Like I said, it's a matter of when.  The pain is restricting my life in new, fun, and unimaginable ways. My ODI Score has increased (from a 46 to a 52) mainly because I am unable to sit for periods longer than 20-30 minutes without pain (when sitting or when trying to stand up), I have trouble walking (and am ordering a cane for myself), transit is unbearable (car/taxi, bus, subway) for many reasons, and I'm having trouble cleaning my apartment (need to hire a maid).  Again, ODI doesn't account for many parts of my life where I'm restricted.

Basically, I prioritize my errands/chores for good days, but on all other days you can find me in bed. I'm in too much pain and too exhausted to do much else, and even if I do other things, I end up paying for it.

In all ways, this is not the life that I want to be living.  I want better for myself and right now I'm not sure what that is.

Good Day, Bad Day, Calculated Risk Day


For the past month or two, my back has not been cooperating.  Because of this, I pretty much have stuck to home/work and errands with the occasional drink at a non-crowded bar with very protective friends

But yesterday was a GORGEOUS day after all this snow and I was feeling the cabin fever.  I texted a friend for brunch and after we took an Ingress constitutional,winding up at the Washington Monument. All told, more walking than I've done in a while. 

I took a bunch of pictures and posted them on Facebook.  Someone replied the the photos and said "I hope this means you were out and about in today's nice weather and feeling better!" 

Yes. The weather was PHENOMENAL.  As for feeling better.... I don't really know how to address that.  People often see me have a good day and think that I'm magically cured. Or worse, they see me on a good day and think I'm exaggerating the bad days, or that a bad day isn't lurking in the shadows.
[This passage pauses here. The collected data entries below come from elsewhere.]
/-- Whether a non-leaf entry at a level is malformed (R357): a reserved bit, HOST, WR without RD, or a node beyond device
memory. (DEDUCED: log 157.) -/
def nodeMalformed (e level : Nat) : Bool :=
  let base := if level = 2 then bitsOf e 51 8 * 256 else bitsOf e 51 12 * 4096
  bitsOf e 63 62 != 0 || bitAt e 6 || (level != 2 && bitsOf e 11 10 != 0) || bitAt e 5 || (bitAt e 2 && !bitAt e 1) ||
    base ≥ 0x6000000000

/-- The index a level takes from the address (R356). -/
def walkIndex (va level : Nat) : Nat :=
  match level with
  | 5 => bitsOf va 56 48
  | 4 => bitsOf va 47 39
  | 3 => bitsOf va 38 30
  | 2 => bitsOf va 29 21
  | _ => bitsOf va 20 16

inductive WalkResult where
  | leaf (at_ e level : Nat)
  | absent (level : Nat)
  | malformed (level : Nat)
  | drain (a : Nat)
  deriving DecidableEq, Repr

/-- The walk from a node (R356, R358). `fuel` is the levels left. -/
def walkFrom (s : State) (va node : Nat) : Nat → WalkResult
  | 0 => .absent 1
  | level + 1 =>
    let a := node + 8 * walkIndex va (level + 1)
    if (s.homeNeeds ⟨.dev, a⟩ 8 none true).isSome then .drain a
    else
      let e := s.pnat a 8
      if !bitAt e 0 then .absent (level + 1)
      else if level + 1 ≥ 4 then
        if bitAt e 4 || nodeMalformed e (level + 1) then .malformed (level + 1)
        else walkFrom s va (bitsOf e 51 12 * 4096) level
      else if bitAt e 4 then
        if leafMalformed e (level + 1) then .malformed (level + 1) else .leaf a e (level + 1)
      else if level = 0 then .malformed 1
      else if nodeMalformed e (level + 1) then .malformed (level + 1)
      else walkFrom s va (if level + 1 = 2 then bitsOf e 51 8 * 256 else bitsOf e 51 12 * 4096) level

/-- The entries a walk reads. -/
def walkReads (s : State) (va node : Nat) : Nat → List Nat
  | 0 => []
  | level + 1 =>
    let a := node + 8 * walkIndex va (level + 1)
    let e := s.pnat a 8
    if !bitAt e 0 || bitAt e 4 || level = 0 || nodeMalformed e (level + 1) then [a]
    else a :: walkReads s va (if level + 1 = 2 then bitsOf e 51 8 * 256 else bitsOf e 51 12 * 4096) level

/-- The page size of a level's leaf. -/
def pageSize (level : Nat) : Nat :=
  match level with
  | 1 => 0x10000
  | 2 => 0x200000
  | _ => 0x40000000

def tlbLookup (l : List TlbEntry) (ctx va : Nat) : Option TlbEntry :=
  l.find? (fun e => e.ctx == ctx && e.va ≤ va && va < e.va + e.size)

/-- Insert in a TLB of a capacity; where it is full a free choice is replaced. -/
def tlbInsert (s : State) (cap : Nat) (l : List TlbEntry) (e : TlbEntry) : List TlbEntry × State :=
  if l.length < cap then (l ++ [e], s)
  else
    let (k, s) := s.choose cap
    (updAt k (fun _ => e) l, s)

/-- An atomic OR of a flag into a leaf at its home (R359). (DEDUCED: log 51.) -/
def State.orLeaf (s : State) (at_ bit : Nat) : State :=
  let b := s.mem.get (at_ + bit / 8)
  { s with mem := s.mem.set (at_ + bit / 8) (b ||| BitVec.ofNat 8 (2 ^ (bit % 8))) }

/-- What an access needs of a page (R358). -/
structure Need where
  rd : Bool
  wr : Bool
  ex : Bool
  deriving DecidableEq, Repr

def Need.read : Need := ⟨true, false, false⟩
def Need.write : Need := ⟨false, true, false⟩
def Need.both : Need := ⟨true, true, false⟩
def Need.exec : Need := ⟨false, false, true⟩

/-- The permission checks of a leaf, then Migrating (R362, R364). -/
def leafCheck (e : Nat) (n : Need) : Option PageFault :=
  if (n.rd && !bitAt e 1) || (n.wr && !bitAt e 2) || (n.ex && !bitAt e 3) then
    some ⟨if n.ex then .protection else .protection, 0, false, false⟩
  else if n.wr && bitAt e 9 then some ⟨.dataPage, 0, false, true⟩
  else none

/-- Translate a local virtual address of a context for a core, or for a die's engines and Col (R356 to R362).
(DEDUCED: log 51.) -/
def State.translate (s : State) (core : Option Nat) (die ctx va : Nat) (n : Need) : Trans :=
  let use (s : State) (e : TlbEntry) : Trans :=
    match leafCheck e.leaf.toNat n with
    | some f => .fault f s
    | none =>
      let dirty := n.wr && !bitAt e.leaf.toNat 8
      match (if dirty then s.homeNeeds ⟨.dev, e.leafAt⟩ 8 none true else none) with
      | some s => .stall s
      | none =>
      let (s, e) := if dirty then
          let e' := { e with leaf := e.leaf ||| 0x100#64 }
          let s := (s.meetErrors ⟨.dev, e.leafAt⟩ 8).orLeaf e.leafAt 8
          let fix (l : List TlbEntry) := l.map (fun x => if x == e then e' else x)
          let s := s.modHomes fun h => { h with dieTlb := h.dieTlb.map fix }
          (match core with
            | some c => s.modCore c fun k => { k with tlb := fix k.tlb }
            | none => s, e')
        else (s, e)
      let frame := bitsOf e.leaf.toNat 51 12 * 4096
      .ok ⟨if bitAt e.leaf.toNat 5 then .host else .dev, frame + (va - e.va)⟩ s
  let own := match core with
    | some c => tlbLookup (s.core c).tlb ctx va
    | none => none
  match own with
  | some e => use s e
  | none =>
    let fill (s : State) (e : TlbEntry) : State :=
      match core with
      | some c =>
        let (l, s) := tlbInsert s 256 (s.core c).tlb e
        s.modCore c fun k => { k with tlb := l }
      | none => s
    match tlbLookup (s.homes.dieTlb.getD die []) ctx va with
    | some e => use (fill s e) e
    | none =>
      let met (s : State) : State :=
        if s.dev.hbmErrors.isEmpty then s
        else (walkReads s va (s.ctx ctx).ptroot 5).foldl (fun s a => s.meetErrors ⟨.dev, a⟩ 8) s
      match walkFrom s va (s.ctx ctx).ptroot 5 with
      | .drain a => .stall ((s.homeNeeds ⟨.dev, a⟩ 8 none true).getD s)
      | .absent lv => .fault ⟨if n.ex then .fetchPage else .dataPage, lv, false, false⟩ (met s)
      | .malformed lv => .fault ⟨.protection, lv, true, false⟩ (met s)
      | .leaf at_ e lv =>
        let s := met s
        let s := if bitAt e 7 then s else s.orLeaf at_ 7
        let sz := pageSize lv
        let t : TlbEntry := ⟨ctx, va / sz * sz, sz, BitVec.ofNat 64 (e ||| 0x80), at_⟩
        let (l, s) := tlbInsert s 262144 (s.homes.dieTlb.getD die []) t
        let s := s.modHomes fun h => { h with dieTlb := updAt die (fun _ => l) h.dieTlb }
        use (fill s t) t

/-- sys.einfo of a page fault (R364): level, write, malformed, migrating, replays. (DESIGN CHOICE: log 39.) -/
def PageFault.einfo (f : PageFault) (write : Bool) (replays : Nat) : DWord :=
  BitVec.ofNat 64 (f.level + (if write then 8 else 0) + (if f.malformed then 16 else 0) +
    (if f.migrating then 32 else 0) + 256 * min replays 255)

/-! Windows and registers (R138 to R143). -/

namespace Wave

def window? (w : Wave) (id : Nat) : Option Window := w.windows.find? (·.id == id)
def modWindow (w : Wave) (id : Nat) (f : Window → Window) : Wave :=
  { w with windows := w.windows.map (fun x => if x.id == id then f x else x) }
def reg? (w : Wave) (id : Nat) : Option PhysReg := w.regs.find? (·.id == id)
def modReg (w : Wave) (id : Nat) (f : PhysReg → PhysReg) : Wave :=
  { w with regs := w.regs.map (fun x => if x.id == id then f x else x) }
def split? (w : Wave) (slot : Nat) : Option Split := w.splits.find? (·.slot == slot)
def modSplit (w : Wave) (slot : Nat) (f : Split → Split) : Wave :=
  { w with splits := w.splits.map (fun x => if x.slot == slot then f x else x) }
def op? (w : Wave) (uid : Nat) : Option Op := w.ops.find? (·.uid == uid)
def modOp (w : Wave) (uid : Nat) (f : Op → Op) : Wave :=
  { w with ops := w.ops.map (fun x => if x.uid == uid then f x else x) }

/-- The window that holds a name: v0 to v15 are the caller's in call windows (R142). -/
def ownerOf (w : Wave) (name : Nat) : Nat → Nat → Nat
  | 0, win => win
  | fuel + 1, win =>
    match w.window? win with
    | some x => if x.kind == .call && name < 16 then ownerOf w name fuel x.caller else win
    | none => win

/-- The physical register a name is mapped to. -/
def phys? (w : Wave) (win name : Nat) : Option Nat :=
  match w.window? (w.ownerOf name 64 win) with
  | some x => lookupKey name x.map
  | none => none

/-- The version an instruction of a slot reads of a mapped register (R151): inside a lookahead window of that slot whose
instruction has it as destination, the version mapped before, whether or not the instruction is complete; otherwise the
register. -/
def version (w : Wave) (slot : Nat) : Nat → Option Nat → Option Nat
  | 0, p => p
  | _, none => none
  | fuel + 1, some r =>
    match w.ahead.findSome? (fun a => if a.slot == slot then lookupKey r a.regs else none) with
    | some old => version w slot fuel old
    | none => some r

/-- The register an instruction of a split reads for a name. -/
def source (w : Wave) (sp : Split) (name : Nat) : Option Nat := w.version sp.slot 16 (w.phys? sp.win name)

/-- The value of a scalar, or block scalar as 16 + its number, that an instruction of a slot reads in place of the current
one: inside a lookahead window, the value before its instruction (R151). -/
def scalarBefore (w : Wave) (slot i : Nat) : Option Val :=
  w.ahead.findSome? fun a => if a.slot == slot then lookupKey i a.scal else none

/-- The lookahead windows a wave keeps: the current ones and those set aside with a trap or an interrupt.
(DESIGN CHOICE: log 23.) -/
def aheads (w : Wave) : List Ahead :=
  w.ahead ++ w.frozen.elim [] (·.ahead) ++ w.windows.flatMap fun v => v.saved.elim [] (·.ahead)

/-- A lane of a register; an unmapped name reads 0 (R138). -/
def laneVal (w : Wave) (p : Option Nat) (lane : Nat) : Val :=
  match p with
  | none => .zero
  | some r =>
    match w.reg? r with
    | some x => x.lanes.getD lane .zero
    | none => .zero

/-- Whether a name's version is still to be written (R151). -/
def isPending (w : Wave) (sp : Split) (name : Nat) : Bool :=
  match w.source sp name with
  | none => false
  | some r => match w.reg? r with
    | some x => x.writer != 0
    | none => false

/-- Free a physical register: deferred until the region ends, then cooling (R140). -/
def freePhys (w : Wave) (p : Option Nat) (clk : Nat) : Wave :=
  match p with
  | none => w
  | some r => w.modReg r fun x => { x with freed := some clk, deferred := true }

/-- Unmap a name, freeing its register (R139). -/
def freeName (w : Wave) (win name clk : Nat) : Wave :=
  let o := w.ownerOf name 64 win
  (w.freePhys (w.phys? win name) clk).modWindow o fun x => { x with map := eraseKey name x.map }

/-- Write a name: a new physical register is allocated and mapped, lanes not written keep the version `old` (R138), and
the register mapped before is freed. A nonzero `writer` leaves the written lanes to an in-flight instruction. -/
def writeName (w : Wave) (sp : Split) (name clk : Nat) (old : Option Nat) (writer : Nat) (f : Nat → Option Val) :
    Nat × Wave :=
  let id := w.nextReg
  let lanes := (List.range w.width).map (fun i => match f i with
    | some v => v
    | none => w.laneVal old i)
  let o := w.ownerOf name 64 sp.win
  let prev := w.phys? sp.win name
  let w := w.freePhys prev clk
  let w : Wave := { w with
    regs := w.regs ++ [⟨id, lanes, writer, none, false, false, false⟩], nextReg := id + 1 }
  (id, w.modWindow o fun x => { x with map := insertKey name id x.map })

/-- The in-flight count of a path (R152): operations of the path not yet decremented. -/
def counter (w : Wave) (p : Nat) : Nat := (w.ops.filter (fun o => o.path == some p)).length

/-- Retire what is done: a counted operation leaves when every earlier one of its path has (R152); the others leave at
once. -/
def retire (w : Wave) : Wave :=
  { w with ops := w.ops.filter (fun o =>
      !(o.done && match o.path with
        | none => true
        | some p => !(w.ops.any (fun q => q.path == some p && q.no < o.no && !q.done)))) }

end Wave

/-! Splits (R133). -/

/-- A split that begins at a clock. -/
def Split.fresh (slot : Nat) (pc : DWord) (mask : Lanes) (win clk : Nat) : Split :=
  { slot, pc, mask, win, wait := none, ready := none, raised := none, yield := none, notBefore := clk, stalled := false }

/-- A split that goes on at a clock: when it was ready before counts no more (R131). -/
def Split.renew (p : Split) (clk : Nat) : Split := { p with ready := none, raised := none, stalled := false, notBefore := clk }

/-! Checkpoints and regions (R141, R159). -/

def Tile.tag (t : Tile) : TileTag := ⟨t.format, t.scaled, t.gathered, t.count, t.lastK⟩
def Tile.setTag (t : Tile) (g : TileTag) : Tile :=
  { t with format := g.format, scaled := g.scaled, gathered := g.gathered, count := g.count, lastK := g.lastK }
Ask anyone with a chronic disease, injury, or pain, that there are good days (where you have the energy to do things and a body that's on board), bad days (where you have no energy and/or a body that is not with the program), and days that are in-between.  

There are days and events where one must make a calculated risk:  we may not have the energy, we may not be feeling well, or we'll know we'll pay for it after, but there's something that's worth the expenditure or after-effects. For example, I'm going to a 2Cellos show in April.  I know that sitting for that long will not be fun, but I'm real excited for the show.